_DATA FOR REVIEW_:
■ ■ ■ ■ ■

-- ==== Sys2Proof/Machine/Register.lean ====
section
/-! DEFINITION. The meanings of LDK, ADDK, MOV, LDI and LDF (spec/42_register_ops.md). -/

namespace Sys2Proof.Machine

/-- LDK (42_register_ops.md R140). -/
def execLdk (x : Reg) (kk : Byte) (s : State) : Host.Outcome State Fault Refusal :=
  .next (s.setReg x kk).advance

/-- ADDK (42_register_ops.md R141): no carry or overflow indication. -/
def execAddk (x : Reg) (kk : Byte) (s : State) : Host.Outcome State Fault Refusal :=
  .next (s.setReg x (addByte (s.reg x) kk)).advance

/-- MOV (42_register_ops.md R142). -/
def execMov (x y : Reg) (s : State) : Host.Outcome State Fault Refusal :=
  .next (s.setReg x (s.reg y)).advance

/-- LDI (42_register_ops.md R143). -/
def execLdi (nnn : Word) (s : State) : Host.Outcome State Fault Refusal :=
  .next (s.setI nnn).advance

/-- LDF (42_register_ops.md R144). -/
def execLdf (x : Reg) (s : State) : Host.Outcome State Fault Refusal :=
  s.settle ((s.glyphAddress (s.reg x)).map (fun a => (s.setI a).advance))

end Sys2Proof.Machine
end

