-- ==== Sys2Proof/Machine/Boundary.lean ====
section
/-! DEFINITION. The operations at the block boundary (spec/60_exceptions.md R202): reset, program load, step, press,
release, framebuffer read. Each is one atomic transition, wholly between two steps (R204; log entry 14). -/

namespace Sys2Proof.Machine

/-- Something the host does to the block. -/
inductive HostOp where
  /-- Construction and initialisation (70_reset_and_hazards.md R220). -/
  | reset
  /-- Program load of an image at 0x200 (70_reset_and_hazards.md R222). -/
  | load (image : List Byte)
  /-- One instruction and one timer tick (40_step_cycle.md R115). -/
  | step
  /-- A key goes down (60_exceptions.md R200). -/
  | press (key : Nat)
  /-- A key goes up (60_exceptions.md R201). -/
  | release (key : Nat)
  /-- Read-only inspection of the display (60_exceptions.md R203). -/
  | readFramebuffer
  deriving DecidableEq, Repr

/-- What the host gets back. -/
inductive Reply where
  /-- The operation succeeded. -/
  | ok
  /-- It failed with this kind and nothing else is reported (60_exceptions.md R187). -/
  | failed (kind : FaultKind)
  /-- The pixel values in row-major order. -/
  | pixels (values : List Bool)
  /-- The operation is not defined in this status: a step or a load when Faulted (60_exceptions.md R202). -/
  | notDefined
  deriving DecidableEq, Repr

/-- The ordinal of a fault kind: "for reporting only" (60_exceptions.md R180; D10, log entry 24). -/
def FaultKind.ordinal : FaultKind → Nat
  | .memoryBounds => 1
  | .decodeError => 2
  | .stackOverflow => 3
  | .stackUnderflow => 4
  | .invalidDigit => 5
  | .invalidKey => 6

/-- Reset: defined in every state, and the only operation that leaves Faulted; the parameters stay
(70_reset_and_hazards.md R220; D19, log entry 14). -/
def State.resetOp (s : State) : State := State.resetWith s.config

/-- Program load, the bounded copy of an image to 0x200 (70_reset_and_hazards.md R222; D18, log entry 14). -/
def State.loadProgram (s : State) (image : List Byte) : Except FaultKind State := s.load image loadAddr

/-- The reply and the state after a host operation that may fail: on failure nothing changes, status included
(60_exceptions.md R187). -/
def State.replyOf (s : State) : Except FaultKind State → Reply × State
  | .ok t => (.ok, t)
  | .error kind => (.failed kind, s)

/-- The report of a step whose outcome is `o`: Ok, or Fault(kind) with the state in which the core stopped
(40_step_cycle.md R115). -/
def State.replyOfStep (s : State) : Host.Outcome State Fault Refusal → Reply × State
  | .next t =>
    match t.status with
    | .running => (.ok, t)
    | .faulted kind => (.failed kind, t)
  | .fault _ => (.notDefined, s)
  | .refused _ => (.notDefined, s)

/-- The block boundary: what the host asks, in which state; the reply and the state after (60_exceptions.md R202). -/
def operate (op : HostOp) (s : State) : Reply × State :=
  match op with
  | .reset => (.ok, s.resetOp)
  | .load image =>
    match s.status with
    | .running => s.replyOf (s.loadProgram image)
    | .faulted _ => (.notDefined, s)
  | .step => s.replyOfStep (Sys2Proof.Machine.step s)
  | .press key => s.replyOf (s.press key)
  | .release key => s.replyOf (s.release key)
  | .readFramebuffer => (.pixels s.fb.pixels, s)

/-- The state after a sequence of host operations, the first first: a session (00_scope.md R16). -/
def session : List HostOp → State → State
  | [], s => s
  | op :: rest, s => session rest (operate op s).2

end Sys2Proof.Machine
end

■ ■ ■ ■ ■

_WORK REQUEST_: Given the records above, return exactly the lines starting at the line containing "overflow indication. -/" and ending at the line containing "def execLdf (x", including both.

_OUTPUT OF THE EXERCISE_:
/-- ADDK (42_register_ops.md R141): no carry or overflow indication. -/
def execAddk (x : Reg) (kk : Byte) (s : State) : Host.Outcome State Fault Refusal :=
  .next (s.setReg x (addByte (s.reg x) kk)).advance

/-- MOV (42_register_ops.md R142). -/
def execMov (x y : Reg) (s : State) : Host.Outcome State Fault Refusal :=
  .next (s.setReg x (s.reg y)).advance

/-- LDI (42_register_ops.md R143). -/
def execLdi (nnn : Word) (s : State) : Host.Outcome State Fault Refusal :=
  .next (s.setI nnn).advance

/-- LDF (42_register_ops.md R144). -/
def execLdf (x : Reg) (s : State) : Host.Outcome State Fault Refusal :=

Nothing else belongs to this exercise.